*** DATASET CONTENT Section Begins ***

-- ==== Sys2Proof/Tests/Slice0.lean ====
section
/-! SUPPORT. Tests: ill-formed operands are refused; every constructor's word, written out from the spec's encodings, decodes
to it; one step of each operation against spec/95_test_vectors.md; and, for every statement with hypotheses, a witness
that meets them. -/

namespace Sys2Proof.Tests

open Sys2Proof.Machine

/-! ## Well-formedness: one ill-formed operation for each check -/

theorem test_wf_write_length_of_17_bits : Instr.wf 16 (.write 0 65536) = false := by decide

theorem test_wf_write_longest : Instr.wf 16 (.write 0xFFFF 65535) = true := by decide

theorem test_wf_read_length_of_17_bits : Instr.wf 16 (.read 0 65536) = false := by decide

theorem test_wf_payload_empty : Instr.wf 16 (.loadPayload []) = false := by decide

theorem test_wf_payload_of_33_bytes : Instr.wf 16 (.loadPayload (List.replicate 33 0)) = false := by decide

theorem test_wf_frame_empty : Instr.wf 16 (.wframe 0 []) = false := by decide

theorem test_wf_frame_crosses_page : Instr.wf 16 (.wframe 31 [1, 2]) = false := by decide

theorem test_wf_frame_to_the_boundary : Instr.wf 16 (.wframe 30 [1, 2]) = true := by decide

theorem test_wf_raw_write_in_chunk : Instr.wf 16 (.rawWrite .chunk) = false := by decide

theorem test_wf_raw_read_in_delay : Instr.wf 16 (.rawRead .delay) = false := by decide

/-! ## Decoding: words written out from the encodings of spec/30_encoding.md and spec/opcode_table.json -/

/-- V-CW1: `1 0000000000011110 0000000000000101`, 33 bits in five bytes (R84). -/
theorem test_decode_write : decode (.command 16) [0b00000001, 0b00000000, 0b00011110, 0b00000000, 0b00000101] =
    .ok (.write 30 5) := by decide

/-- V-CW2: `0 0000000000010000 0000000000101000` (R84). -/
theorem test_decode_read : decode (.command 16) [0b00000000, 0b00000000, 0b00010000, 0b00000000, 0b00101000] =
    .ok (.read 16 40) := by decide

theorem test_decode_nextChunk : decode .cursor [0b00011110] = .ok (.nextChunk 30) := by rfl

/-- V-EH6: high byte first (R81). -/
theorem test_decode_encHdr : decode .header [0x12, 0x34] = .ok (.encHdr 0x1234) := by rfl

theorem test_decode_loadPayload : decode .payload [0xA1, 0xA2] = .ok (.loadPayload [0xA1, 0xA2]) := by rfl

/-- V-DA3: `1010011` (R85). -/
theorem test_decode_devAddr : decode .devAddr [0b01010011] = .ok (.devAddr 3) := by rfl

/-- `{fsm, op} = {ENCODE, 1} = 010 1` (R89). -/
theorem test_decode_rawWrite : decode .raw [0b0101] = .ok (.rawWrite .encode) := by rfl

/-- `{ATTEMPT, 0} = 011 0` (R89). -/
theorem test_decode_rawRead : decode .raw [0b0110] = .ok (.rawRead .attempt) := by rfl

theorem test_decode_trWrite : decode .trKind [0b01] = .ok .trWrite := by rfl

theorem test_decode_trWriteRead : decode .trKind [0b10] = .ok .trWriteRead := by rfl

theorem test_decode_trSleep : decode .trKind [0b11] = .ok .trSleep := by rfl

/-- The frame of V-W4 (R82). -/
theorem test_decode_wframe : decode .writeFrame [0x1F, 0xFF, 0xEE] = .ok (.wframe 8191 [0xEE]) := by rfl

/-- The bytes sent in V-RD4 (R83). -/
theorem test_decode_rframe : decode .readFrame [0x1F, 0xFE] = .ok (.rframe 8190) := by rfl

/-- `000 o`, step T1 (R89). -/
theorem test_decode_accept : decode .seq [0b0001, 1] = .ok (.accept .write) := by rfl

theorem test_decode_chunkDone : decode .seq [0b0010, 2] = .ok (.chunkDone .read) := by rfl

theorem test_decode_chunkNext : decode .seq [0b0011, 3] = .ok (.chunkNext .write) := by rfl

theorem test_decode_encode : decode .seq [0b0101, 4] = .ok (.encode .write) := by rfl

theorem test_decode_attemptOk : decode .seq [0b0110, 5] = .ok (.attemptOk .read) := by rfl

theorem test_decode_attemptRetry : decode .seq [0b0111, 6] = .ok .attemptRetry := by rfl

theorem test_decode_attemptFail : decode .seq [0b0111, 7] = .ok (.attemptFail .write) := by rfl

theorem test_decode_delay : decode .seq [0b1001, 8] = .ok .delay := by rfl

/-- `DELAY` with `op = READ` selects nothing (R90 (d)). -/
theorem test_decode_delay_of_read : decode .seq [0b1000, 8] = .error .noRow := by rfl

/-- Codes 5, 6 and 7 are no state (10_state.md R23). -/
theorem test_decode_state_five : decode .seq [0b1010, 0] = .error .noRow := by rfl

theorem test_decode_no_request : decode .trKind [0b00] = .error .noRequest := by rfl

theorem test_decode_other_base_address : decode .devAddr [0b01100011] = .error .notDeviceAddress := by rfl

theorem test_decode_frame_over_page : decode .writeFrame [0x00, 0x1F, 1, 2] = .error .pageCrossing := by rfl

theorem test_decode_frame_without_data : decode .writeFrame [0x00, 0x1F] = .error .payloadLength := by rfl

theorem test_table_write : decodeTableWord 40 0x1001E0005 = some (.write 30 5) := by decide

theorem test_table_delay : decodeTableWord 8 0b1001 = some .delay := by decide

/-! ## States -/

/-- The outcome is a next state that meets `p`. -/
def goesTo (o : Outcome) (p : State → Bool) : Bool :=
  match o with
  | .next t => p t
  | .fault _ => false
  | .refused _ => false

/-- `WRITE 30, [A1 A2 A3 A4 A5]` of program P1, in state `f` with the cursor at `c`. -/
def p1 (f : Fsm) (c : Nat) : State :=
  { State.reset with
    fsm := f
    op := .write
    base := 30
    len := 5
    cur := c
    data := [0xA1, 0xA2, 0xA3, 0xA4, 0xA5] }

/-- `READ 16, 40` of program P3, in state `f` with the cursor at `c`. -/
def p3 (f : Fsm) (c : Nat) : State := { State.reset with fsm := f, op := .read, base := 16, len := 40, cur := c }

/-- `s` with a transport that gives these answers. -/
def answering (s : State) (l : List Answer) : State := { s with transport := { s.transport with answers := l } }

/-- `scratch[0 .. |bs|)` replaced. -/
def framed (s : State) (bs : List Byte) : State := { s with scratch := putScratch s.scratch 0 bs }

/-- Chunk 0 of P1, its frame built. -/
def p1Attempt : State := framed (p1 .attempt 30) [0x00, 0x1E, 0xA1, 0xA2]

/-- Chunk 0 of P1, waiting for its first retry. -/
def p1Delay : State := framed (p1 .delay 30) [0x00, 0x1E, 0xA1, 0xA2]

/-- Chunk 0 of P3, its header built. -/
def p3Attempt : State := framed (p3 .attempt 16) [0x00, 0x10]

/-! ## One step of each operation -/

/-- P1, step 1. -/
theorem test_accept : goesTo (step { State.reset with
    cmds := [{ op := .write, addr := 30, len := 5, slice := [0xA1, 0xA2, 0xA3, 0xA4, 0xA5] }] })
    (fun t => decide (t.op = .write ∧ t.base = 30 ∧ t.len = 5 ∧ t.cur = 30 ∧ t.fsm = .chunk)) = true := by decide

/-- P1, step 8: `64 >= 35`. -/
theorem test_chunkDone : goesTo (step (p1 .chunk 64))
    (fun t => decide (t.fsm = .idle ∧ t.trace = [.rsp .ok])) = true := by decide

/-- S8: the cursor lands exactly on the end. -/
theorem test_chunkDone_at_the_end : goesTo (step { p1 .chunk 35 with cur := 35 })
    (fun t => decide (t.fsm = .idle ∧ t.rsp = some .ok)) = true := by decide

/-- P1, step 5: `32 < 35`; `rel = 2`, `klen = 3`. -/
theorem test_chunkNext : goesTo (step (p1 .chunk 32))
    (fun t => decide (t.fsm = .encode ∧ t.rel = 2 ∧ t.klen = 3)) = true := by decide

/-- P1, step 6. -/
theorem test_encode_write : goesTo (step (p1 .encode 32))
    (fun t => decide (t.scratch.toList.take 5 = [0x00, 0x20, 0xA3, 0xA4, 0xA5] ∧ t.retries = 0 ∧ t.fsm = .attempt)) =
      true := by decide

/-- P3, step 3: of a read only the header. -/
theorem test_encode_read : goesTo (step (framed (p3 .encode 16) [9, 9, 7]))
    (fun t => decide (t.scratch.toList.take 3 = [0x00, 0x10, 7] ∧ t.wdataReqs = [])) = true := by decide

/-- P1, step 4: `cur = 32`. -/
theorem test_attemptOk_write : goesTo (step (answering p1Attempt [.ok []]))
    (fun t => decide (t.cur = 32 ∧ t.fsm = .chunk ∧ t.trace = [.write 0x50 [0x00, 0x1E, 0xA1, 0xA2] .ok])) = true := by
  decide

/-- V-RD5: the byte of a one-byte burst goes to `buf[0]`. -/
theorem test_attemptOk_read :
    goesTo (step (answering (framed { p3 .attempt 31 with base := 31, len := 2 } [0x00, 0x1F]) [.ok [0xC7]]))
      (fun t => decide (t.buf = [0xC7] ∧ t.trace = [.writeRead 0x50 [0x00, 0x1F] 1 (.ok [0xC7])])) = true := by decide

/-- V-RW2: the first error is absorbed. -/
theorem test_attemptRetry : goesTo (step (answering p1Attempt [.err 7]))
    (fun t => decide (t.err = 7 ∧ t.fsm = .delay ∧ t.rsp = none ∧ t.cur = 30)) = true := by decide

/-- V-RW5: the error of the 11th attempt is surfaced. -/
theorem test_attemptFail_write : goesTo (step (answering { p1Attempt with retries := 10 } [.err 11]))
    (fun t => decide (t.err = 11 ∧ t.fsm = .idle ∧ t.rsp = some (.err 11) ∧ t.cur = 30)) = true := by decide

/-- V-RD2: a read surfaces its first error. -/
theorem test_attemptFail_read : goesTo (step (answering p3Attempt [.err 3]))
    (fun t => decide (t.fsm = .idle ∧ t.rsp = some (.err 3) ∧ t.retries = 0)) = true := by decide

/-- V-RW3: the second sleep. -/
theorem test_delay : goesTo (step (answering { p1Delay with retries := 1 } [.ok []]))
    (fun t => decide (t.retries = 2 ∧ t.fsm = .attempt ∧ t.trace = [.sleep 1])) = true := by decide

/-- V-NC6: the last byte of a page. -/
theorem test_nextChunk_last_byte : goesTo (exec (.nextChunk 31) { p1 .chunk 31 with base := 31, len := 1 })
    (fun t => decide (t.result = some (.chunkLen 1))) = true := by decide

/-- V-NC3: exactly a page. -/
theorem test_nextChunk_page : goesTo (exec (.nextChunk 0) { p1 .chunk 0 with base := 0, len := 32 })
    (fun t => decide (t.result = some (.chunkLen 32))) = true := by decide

*** DATASET CONTENT Section Ends ***
*** DATASET CONTENT Section Begins ***

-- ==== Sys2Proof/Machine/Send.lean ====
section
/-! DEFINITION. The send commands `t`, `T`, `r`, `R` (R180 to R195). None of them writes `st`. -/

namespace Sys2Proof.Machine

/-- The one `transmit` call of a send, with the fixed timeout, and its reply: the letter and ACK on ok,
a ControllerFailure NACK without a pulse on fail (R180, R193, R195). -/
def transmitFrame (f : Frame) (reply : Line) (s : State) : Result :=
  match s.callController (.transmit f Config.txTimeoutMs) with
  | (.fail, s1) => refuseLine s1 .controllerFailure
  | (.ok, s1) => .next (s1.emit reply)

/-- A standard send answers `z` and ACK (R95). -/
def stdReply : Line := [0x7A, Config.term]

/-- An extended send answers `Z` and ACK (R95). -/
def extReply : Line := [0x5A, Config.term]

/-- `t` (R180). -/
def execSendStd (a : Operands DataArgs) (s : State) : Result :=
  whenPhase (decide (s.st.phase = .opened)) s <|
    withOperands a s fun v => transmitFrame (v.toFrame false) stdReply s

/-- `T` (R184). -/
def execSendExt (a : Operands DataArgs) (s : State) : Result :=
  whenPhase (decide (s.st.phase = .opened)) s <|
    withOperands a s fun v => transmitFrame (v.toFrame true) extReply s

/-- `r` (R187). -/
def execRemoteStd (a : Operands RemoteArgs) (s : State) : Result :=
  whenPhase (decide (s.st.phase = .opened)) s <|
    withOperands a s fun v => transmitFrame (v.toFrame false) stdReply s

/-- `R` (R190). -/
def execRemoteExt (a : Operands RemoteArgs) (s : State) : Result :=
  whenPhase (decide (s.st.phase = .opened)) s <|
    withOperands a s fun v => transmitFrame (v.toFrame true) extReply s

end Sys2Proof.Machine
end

*** DATASET CONTENT Section Ends ***
*** DATASET CONTENT Section Begins ***

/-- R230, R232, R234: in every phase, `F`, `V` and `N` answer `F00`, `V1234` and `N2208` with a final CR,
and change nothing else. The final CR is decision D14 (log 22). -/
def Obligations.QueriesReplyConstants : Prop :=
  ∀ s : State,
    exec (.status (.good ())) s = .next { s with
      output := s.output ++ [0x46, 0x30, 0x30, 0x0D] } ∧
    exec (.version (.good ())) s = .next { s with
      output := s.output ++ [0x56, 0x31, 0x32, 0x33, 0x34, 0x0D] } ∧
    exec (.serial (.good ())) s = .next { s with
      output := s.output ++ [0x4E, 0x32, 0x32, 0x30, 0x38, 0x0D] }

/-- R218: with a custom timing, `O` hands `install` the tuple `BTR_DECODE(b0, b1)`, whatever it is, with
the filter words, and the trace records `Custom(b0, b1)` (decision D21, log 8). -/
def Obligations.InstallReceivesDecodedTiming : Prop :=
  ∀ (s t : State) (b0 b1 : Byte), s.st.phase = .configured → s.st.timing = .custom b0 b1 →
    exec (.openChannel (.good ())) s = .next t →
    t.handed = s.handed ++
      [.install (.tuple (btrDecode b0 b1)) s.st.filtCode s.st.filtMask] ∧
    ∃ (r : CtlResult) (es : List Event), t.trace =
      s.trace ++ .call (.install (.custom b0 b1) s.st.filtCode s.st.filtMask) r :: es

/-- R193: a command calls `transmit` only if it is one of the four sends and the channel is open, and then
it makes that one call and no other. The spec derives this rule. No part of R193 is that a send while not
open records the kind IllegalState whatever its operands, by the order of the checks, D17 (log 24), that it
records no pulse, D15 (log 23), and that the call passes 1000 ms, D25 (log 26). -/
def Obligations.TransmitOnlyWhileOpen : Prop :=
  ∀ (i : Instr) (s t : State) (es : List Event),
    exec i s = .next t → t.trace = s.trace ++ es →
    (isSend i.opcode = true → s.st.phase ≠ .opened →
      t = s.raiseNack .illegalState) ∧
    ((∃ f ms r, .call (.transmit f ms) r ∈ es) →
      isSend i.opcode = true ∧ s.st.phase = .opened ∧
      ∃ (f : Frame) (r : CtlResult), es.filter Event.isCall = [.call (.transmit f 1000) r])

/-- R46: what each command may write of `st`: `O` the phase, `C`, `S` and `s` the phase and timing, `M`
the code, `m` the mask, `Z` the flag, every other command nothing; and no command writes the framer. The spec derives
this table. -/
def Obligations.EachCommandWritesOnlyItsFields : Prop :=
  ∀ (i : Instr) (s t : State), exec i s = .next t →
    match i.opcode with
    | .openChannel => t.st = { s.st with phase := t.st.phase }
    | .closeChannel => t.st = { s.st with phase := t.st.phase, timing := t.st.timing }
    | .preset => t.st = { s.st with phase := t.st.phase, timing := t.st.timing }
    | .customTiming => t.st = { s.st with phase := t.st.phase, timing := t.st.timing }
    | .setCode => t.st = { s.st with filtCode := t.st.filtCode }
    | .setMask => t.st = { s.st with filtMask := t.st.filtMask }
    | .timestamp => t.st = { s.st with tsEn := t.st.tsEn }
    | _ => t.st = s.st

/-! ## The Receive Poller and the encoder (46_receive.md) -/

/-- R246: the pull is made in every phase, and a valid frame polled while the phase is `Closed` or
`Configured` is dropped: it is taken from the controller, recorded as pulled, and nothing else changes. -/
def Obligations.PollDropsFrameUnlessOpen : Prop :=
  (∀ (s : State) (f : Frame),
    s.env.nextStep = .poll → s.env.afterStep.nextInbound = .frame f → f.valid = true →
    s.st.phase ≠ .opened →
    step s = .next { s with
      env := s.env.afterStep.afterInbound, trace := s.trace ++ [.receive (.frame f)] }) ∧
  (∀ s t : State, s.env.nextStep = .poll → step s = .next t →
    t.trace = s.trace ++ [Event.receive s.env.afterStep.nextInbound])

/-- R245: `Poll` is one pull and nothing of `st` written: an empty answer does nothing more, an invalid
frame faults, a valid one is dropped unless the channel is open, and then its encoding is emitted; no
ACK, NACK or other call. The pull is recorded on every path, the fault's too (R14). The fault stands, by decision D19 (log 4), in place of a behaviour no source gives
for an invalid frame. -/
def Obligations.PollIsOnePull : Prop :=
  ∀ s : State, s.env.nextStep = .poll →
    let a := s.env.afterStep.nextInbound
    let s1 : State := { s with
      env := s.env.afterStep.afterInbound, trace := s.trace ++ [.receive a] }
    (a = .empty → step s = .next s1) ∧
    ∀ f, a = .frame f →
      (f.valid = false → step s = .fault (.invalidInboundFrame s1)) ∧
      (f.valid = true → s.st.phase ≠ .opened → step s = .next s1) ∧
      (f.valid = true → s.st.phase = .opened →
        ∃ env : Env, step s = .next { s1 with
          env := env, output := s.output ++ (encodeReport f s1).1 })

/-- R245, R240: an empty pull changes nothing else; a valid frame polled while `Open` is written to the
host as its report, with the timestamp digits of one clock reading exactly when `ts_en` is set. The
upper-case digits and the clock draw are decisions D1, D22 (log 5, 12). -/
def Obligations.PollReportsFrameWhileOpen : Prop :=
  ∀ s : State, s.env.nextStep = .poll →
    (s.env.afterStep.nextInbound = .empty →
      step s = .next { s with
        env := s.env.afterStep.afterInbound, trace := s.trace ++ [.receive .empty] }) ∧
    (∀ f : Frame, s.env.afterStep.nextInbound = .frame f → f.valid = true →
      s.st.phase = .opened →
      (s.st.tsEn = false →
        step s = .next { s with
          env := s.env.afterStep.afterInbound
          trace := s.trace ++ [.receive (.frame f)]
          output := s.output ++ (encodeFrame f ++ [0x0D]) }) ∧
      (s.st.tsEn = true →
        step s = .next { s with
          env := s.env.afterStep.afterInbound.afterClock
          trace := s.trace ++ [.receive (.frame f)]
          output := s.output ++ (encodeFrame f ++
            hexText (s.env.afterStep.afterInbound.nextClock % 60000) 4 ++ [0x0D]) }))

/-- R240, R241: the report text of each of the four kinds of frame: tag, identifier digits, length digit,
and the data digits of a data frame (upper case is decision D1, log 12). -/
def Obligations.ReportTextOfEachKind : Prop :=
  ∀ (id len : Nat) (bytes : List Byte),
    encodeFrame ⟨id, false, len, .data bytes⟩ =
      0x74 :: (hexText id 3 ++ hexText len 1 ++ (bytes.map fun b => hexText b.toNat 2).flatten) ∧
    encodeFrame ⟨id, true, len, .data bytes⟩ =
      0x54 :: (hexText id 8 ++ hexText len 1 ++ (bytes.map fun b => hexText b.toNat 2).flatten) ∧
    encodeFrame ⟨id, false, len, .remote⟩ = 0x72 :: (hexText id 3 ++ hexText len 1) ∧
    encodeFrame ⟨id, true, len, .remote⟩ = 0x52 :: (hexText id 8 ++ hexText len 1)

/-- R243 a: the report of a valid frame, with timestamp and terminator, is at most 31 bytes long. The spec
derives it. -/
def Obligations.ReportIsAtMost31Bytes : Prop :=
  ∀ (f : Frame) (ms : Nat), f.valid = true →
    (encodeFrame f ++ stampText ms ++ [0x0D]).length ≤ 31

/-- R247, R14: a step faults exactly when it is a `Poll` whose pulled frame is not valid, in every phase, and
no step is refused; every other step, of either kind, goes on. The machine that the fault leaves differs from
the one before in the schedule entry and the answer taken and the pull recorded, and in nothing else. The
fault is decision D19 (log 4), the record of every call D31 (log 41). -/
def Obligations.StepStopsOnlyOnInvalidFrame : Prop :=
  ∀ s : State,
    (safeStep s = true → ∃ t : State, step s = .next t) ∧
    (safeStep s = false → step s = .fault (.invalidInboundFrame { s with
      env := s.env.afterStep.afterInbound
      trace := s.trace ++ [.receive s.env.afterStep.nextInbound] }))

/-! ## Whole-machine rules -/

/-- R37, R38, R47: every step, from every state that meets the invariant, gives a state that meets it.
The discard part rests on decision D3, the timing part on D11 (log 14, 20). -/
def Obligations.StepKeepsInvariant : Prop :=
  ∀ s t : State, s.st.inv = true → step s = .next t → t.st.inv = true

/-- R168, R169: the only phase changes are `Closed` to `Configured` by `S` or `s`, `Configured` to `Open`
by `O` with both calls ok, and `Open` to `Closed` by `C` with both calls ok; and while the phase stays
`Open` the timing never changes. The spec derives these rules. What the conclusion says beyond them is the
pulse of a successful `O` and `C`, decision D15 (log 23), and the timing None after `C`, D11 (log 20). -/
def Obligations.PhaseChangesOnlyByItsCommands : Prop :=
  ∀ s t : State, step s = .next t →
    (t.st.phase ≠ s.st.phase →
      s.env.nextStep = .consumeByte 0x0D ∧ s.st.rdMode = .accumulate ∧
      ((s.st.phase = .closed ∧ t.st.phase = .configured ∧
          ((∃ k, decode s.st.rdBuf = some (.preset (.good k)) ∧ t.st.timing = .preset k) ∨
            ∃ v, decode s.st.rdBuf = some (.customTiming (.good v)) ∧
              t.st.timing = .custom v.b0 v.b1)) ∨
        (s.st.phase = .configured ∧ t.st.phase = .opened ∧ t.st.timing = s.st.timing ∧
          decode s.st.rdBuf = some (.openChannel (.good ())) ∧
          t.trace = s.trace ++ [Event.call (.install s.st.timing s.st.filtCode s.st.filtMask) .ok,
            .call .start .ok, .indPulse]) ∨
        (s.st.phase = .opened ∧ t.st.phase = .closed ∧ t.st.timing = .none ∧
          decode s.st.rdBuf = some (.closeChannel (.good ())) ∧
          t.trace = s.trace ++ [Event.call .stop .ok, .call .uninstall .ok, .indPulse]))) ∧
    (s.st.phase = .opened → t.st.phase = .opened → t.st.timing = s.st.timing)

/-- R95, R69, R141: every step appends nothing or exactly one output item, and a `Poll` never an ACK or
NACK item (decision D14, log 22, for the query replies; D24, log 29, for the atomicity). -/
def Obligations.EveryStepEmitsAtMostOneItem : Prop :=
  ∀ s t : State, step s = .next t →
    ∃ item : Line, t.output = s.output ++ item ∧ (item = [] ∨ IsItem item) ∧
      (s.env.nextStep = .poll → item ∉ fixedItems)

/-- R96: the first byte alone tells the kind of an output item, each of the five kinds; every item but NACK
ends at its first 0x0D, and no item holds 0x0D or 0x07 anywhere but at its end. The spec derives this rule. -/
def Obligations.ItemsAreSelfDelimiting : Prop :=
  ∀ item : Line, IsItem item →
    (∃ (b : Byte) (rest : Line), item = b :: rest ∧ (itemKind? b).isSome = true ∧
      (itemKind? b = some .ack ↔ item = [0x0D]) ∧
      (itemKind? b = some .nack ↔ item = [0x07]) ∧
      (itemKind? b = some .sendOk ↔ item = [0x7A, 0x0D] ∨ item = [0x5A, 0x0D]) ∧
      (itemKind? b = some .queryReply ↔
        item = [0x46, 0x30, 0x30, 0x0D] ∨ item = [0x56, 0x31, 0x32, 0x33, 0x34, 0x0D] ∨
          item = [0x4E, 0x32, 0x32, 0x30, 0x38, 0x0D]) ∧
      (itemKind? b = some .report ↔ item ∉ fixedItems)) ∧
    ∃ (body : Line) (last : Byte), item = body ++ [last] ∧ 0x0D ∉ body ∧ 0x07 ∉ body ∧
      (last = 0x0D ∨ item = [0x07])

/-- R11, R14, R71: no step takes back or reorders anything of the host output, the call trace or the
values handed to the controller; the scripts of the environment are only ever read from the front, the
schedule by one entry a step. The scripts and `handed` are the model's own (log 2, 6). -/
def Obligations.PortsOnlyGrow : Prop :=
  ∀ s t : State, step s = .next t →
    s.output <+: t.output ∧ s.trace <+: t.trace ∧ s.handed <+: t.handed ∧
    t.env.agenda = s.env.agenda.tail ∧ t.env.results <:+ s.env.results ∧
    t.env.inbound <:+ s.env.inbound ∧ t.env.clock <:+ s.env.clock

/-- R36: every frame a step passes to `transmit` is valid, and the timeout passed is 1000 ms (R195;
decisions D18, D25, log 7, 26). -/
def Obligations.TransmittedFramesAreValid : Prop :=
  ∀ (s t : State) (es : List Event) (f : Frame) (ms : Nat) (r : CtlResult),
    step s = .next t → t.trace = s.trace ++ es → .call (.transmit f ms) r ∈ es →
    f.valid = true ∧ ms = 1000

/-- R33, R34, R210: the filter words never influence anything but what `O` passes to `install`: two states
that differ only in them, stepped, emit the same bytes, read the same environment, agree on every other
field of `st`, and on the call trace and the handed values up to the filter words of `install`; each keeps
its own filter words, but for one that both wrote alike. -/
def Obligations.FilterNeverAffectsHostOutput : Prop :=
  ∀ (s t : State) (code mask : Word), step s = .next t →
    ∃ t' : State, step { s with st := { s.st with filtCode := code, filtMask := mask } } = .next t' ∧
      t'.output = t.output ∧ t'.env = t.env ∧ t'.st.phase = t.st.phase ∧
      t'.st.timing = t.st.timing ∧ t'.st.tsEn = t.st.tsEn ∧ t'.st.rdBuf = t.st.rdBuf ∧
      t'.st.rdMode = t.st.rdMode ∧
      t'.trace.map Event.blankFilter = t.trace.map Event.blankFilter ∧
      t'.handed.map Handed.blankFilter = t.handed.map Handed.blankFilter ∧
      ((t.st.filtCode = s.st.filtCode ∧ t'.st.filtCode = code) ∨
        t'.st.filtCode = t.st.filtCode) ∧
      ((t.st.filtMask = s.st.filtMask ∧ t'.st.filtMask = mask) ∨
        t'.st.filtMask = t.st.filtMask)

*** DATASET CONTENT Section Ends ***

*ACTIVITY*: Lines holding the string "operation" in the records: how many are there? Give only the number.

*SOLUTION BELOW*: 3